Must be the catalyst being old idk... Calls for 10 drops per oz as well.


----------



## firecat1981

Mekp is too hard to measure by drops to me, so I use a syringe and do it by ml instead. I don't know if age effects it or not. 
I've tried rolling properly mixed resin over some that didn't properly cure in the past, it will harden, but won't be as strong or last as long.


----------



## FSUDrew99

I used acetone and sanded off the old gelcoat. I used the other MEKP and it seemed to be working and got a tad bit on my skin and could feel it burning a little. The gelcoat set up what was left in the mixing tub before I threw it out. 

It still looks a little wet, but it hopefully will set up over night. I did not cover it due to it having wax in the gelcoat as well.


----------



## devrep

The stuff I have is 19 drops per oz.


----------



## DuckNut

Gelcoat can take as much a 2x the amount of MEKP as resin. 

In your above statement where you got it to kick, was that gelcoat or resin with the other stuff added in?


----------



## FSUDrew99

DuckNut said:


> Gelcoat can take as much a 2x the amount of MEKP as resin.
> 
> In your above statement where you got it to kick, was that gelcoat or resin with the other stuff added in?



I just applied with with 11 drops per ounce to the 2nd batch of gelcoat and the mixing tub I used started to harden up. Granted a few hours afterwards I checked that mixing tub and it was all solid but still soft. I would assume it would be rock hard by now. 

I'm gonna be pissed taking off the gelcoat again and reapplying if that's the case tomorrow am when I check it. 

I was thinking about adding even more MEKP but was worried it would have a reverse effect possibly.


----------



## DuckNut

If you add too much then you risk it burning. Turning brown or even worse your mixing jar catching on fire.

Try one more 1 oz batch and add 20 drops and see how that does.


----------



## FSUDrew99

DuckNut said:


> If you add too much then you risk it burning. Turning brown or even worse your mixing jar catching on fire.
> 
> Try one more 1 oz batch and add 20 drops and see how that does.

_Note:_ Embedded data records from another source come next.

theorem RangeClean_mem {s u : State} (h : u.mem = s.mem) {a n : Nat} (hs : RangeClean s a n) : RangeClean u a n :=
  fun v h1 h2 => UnitClean_mem h (hs v h1 h2)

/-- A write of bytes of units without error: nothing happens on the way to them. -/
theorem memWriteBy_clean {s : State} {a : Nat} (w : Bool) (b : List Byte) (h : RangeClean s a b.length) :
    memWriteBy w s a b = (splitUnits (b.length + 1) a b).foldl (fun s p => writeUnit s p.1 p.2) (shWatch (snoop s a b.length) w a b.length) := by
  have e : (shWatch (snoop s a b.length) w a b.length).mem = s.mem := by simp
  simp only [memWriteBy, crossRange_open fun v h1 h2 => (RangeClean_mem e h v h1 h2).1, List.foldl_nil]

/-- What memory reads after a write of bytes. -/
theorem memByte_memWriteBy {s : State} {a : Nat} (w : Bool) (b : List Byte) (h : RangeClean s a b.length) (k : Nat) :
    memByte (memWriteBy w s a b) k = if a ≤ k ∧ k < a + b.length then b.getD (k - a) 0 else memByte s k := by
  have e : (shWatch (snoop s a b.length) w a b.length).mem = s.mem := by simp
  rw [memWriteBy_clean w b h]
  rw [writeUnits_bytes _ _ _ _ (by omega) (RangeClean_mem e h)]
  rw [memByte_mem e]

theorem writeUnit_frame {s : State} {a : Nat} (b : List Byte) (h : UnitClean s (a / 64)) :
    writeUnit s a b = { s with mem := (writeUnit s a b).mem } := by
  obtain ⟨e, l, hw, _⟩ := writeUnit_clean b h
  rw [hw]

theorem splitUnits_sound (f : Nat) : ∀ (a : Nat) (b : List Byte) (s : State), b.length < f → RangeClean s a b.length →
    (splitUnits f a b).foldl (fun s p => writeUnit s p.1 p.2) s =
      { s with mem := ((splitUnits f a b).foldl (fun s p => writeUnit s p.1 p.2) s).mem } := by
  induction f with
  | zero => intro a b s h; omega
  | succ f ih =>
    intro a b s hl hs
    cases b with
    | nil => rfl
    | cons x r =>
      simp only [splitUnits, List.foldl_cons]
      have hsound : UnitClean s (a / 64) := hs _ (by omega) (by simp only [List.length_cons]; omega)
      generalize hb : x :: r = b at *
      have hbl : 0 < b.length := by rw [← hb]; simp
      rw [ih _ _ _ (by simp only [List.length_drop]; omega), writeUnit_frame _ hsound]
      intro v h1 h2
      apply writeUnit_sound _ hsound
      apply hs v
      · omega
      · simp only [List.length_drop] at h2; omega

/-- A fold whose steps each change only what `R` allows. -/
theorem foldl_rel {α β : Type} (R : α → α → Prop) (f : α → β → α) (hr : ∀ x, R x x) (ht : ∀ x y z, R x y → R y z → R x z) (h : ∀ x b, R x (f x b)) (l : List β) (a : α) :
    R a (l.foldl f a) := by
  induction l generalizing a with
  | nil => exact hr a
  | cons b l ih => exact ht _ _ _ (h a b) (ih _)

/-- What the snoop of a write may change: stream-buffer entries, and the counters of losses. -/
def Snooped (s u : State) : Prop :=
  (∀ j, u.tile j = { s.tile j with str := { (s.tile j).str with pf := (u.tile j).str.pf } }) ∧
  (∀ g : Fld, (∀ j, fldKey g ≠ fldKey (fTILE_STR_STALL_COUNT j 12)) → getF u g = getF s g) ∧
  u = { s with tiles := u.tiles, csr := u.csr }

theorem Snooped.trans {s u v : State} (h1 : Snooped s u) (h2 : Snooped u v) : Snooped s v := by
  obtain ⟨a1, b1, c1⟩ := h1
  obtain ⟨a2, b2, c2⟩ := h2
  refine ⟨fun j => ?_, fun g hg => by rw [b2 g hg, b1 g hg], ?_⟩
  · rw [a2 j, a1 j]
  · rw [c2, c1]

theorem snoopTile_only (a n : Nat) (x : Tile) : (snoopTile a n x).1 = { x with str := { x.str with pf := (snoopTile a n x).1.str.pf } } := rfl

theorem snoop_snooped (s : State) (a n : Nat) : Snooped s (snoop s a n) := by
  unfold snoop
  refine foldl_rel Snooped _ (fun x => ⟨fun _ => rfl, fun _ _ => rfl, rfl⟩) (fun _ _ _ => Snooped.trans) (fun x p => ?_) _ _
  dsimp only
  split
  · exact ⟨fun _ => rfl, fun _ _ => rfl, rfl⟩
  · have h1 : Snooped x (x.setTile p.1 (snoopTile a n (x.tile p.1)).1) := by
      refine ⟨fun j => ?_, fun g _ => rfl, rfl⟩
      by_cases hj : j = p.1
      · subst hj
        rw [tile_setTile_same]
        rfl
      · rw [tile_setTile_ne _ _ hj]
    split
    · exact h1
    · refine Snooped.trans h1 ⟨fun _ => rfl, fun g hg => ?_, rfl⟩
      exact getF_setF_ne _ _ (hg p.1)

theorem shTouch_frame (s : State) (w : Bool) (a : Nat) : shTouch s w a = { s with twin := (shTouch s w a).twin } := by
  unfold shTouch
  split
  · rfl
  · split <;> rfl
  · rfl

theorem shWatch_frame (s : State) (w : Bool) (a n : Nat) : shWatch s w a n = { s with twin := (shWatch s w a n).twin } := by
  unfold shWatch
  split
  · rfl
  · refine foldl_rel (fun s u : State => u = { s with twin := u.twin }) _ (fun _ => rfl) (fun x y z h1 h2 => ?_) (fun x k => shTouch_frame x w _) _ _
    rw [h2, h1]

/-- What a write of device memory does (R94, R253, R464), where no unit of the range is in error. -/
theorem memWriteBy_stored {s : State} {a : Nat} (w : Bool) (b : List Byte) (h : RangeClean s a b.length) : MemStored s (memWriteBy w s a b) a b := by
  have h1 := snoop_snooped s a b.length
  have h2 := shWatch_frame (snoop s a b.length) w a b.length
  have e : (shWatch (snoop s a b.length) w a b.length).mem = s.mem := by simp
  have h3 := splitUnits_sound (b.length + 1) a b (shWatch (snoop s a b.length) w a b.length) (by omega) (RangeClean_mem e h)
  refine ⟨memByte_memWriteBy w b h, ?_, ?_, ?_⟩
  · intro j
    have : ∀ j, (memWriteBy w s a b).tile j = (snoop s a b.length).tile j := by
      intro j
      rw [memWriteBy_clean w b h, h3, h2]
      rfl
    rw [this]
    exact h1.1 j
  · intro g hg _
    rw [← h1.2.1 g hg]
    apply getF_csr
    rw [memWriteBy_clean w b h, h3, h2]
  · rw [memWriteBy_clean w b h, h3, h2, h1.2.2]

Went out to check it this morning at 7 am. Note I applied the new gelcoat with different MEKP bottle at 11 drops at 2pm yesterday.... still gooey in some spots on the surface. Mixed for a full 2 mins.


----------



## firecat1981

Again I'm not a fan of "drops" because its super subjective. How do you know how many ml's per drops you are getting? I would forget the drops and using ounces. Get a proper measuring cup and syringe and use cc's or ml's for both. Mix in the MEKP at 1-1.5% and see if it works ok on a test panel. Polyester resin is not nearly as forgiving as epoxy so you really gotta be on the money with the mix.


----------



## FSUDrew99

firecat1981 said:


> Again I'm not a fan of "drops" because its super subjective. How do you know how many ml's per drops you are getting? I would forget the drops and using ounces. Get a proper measuring cup and syringe and use cc's or ml's for both. Mix in the MEKP at 1-1.5% and see if it works ok on a test panel. Polyester resin is not nearly as forgiving as epoxy so you really gotta be on the money with the mix.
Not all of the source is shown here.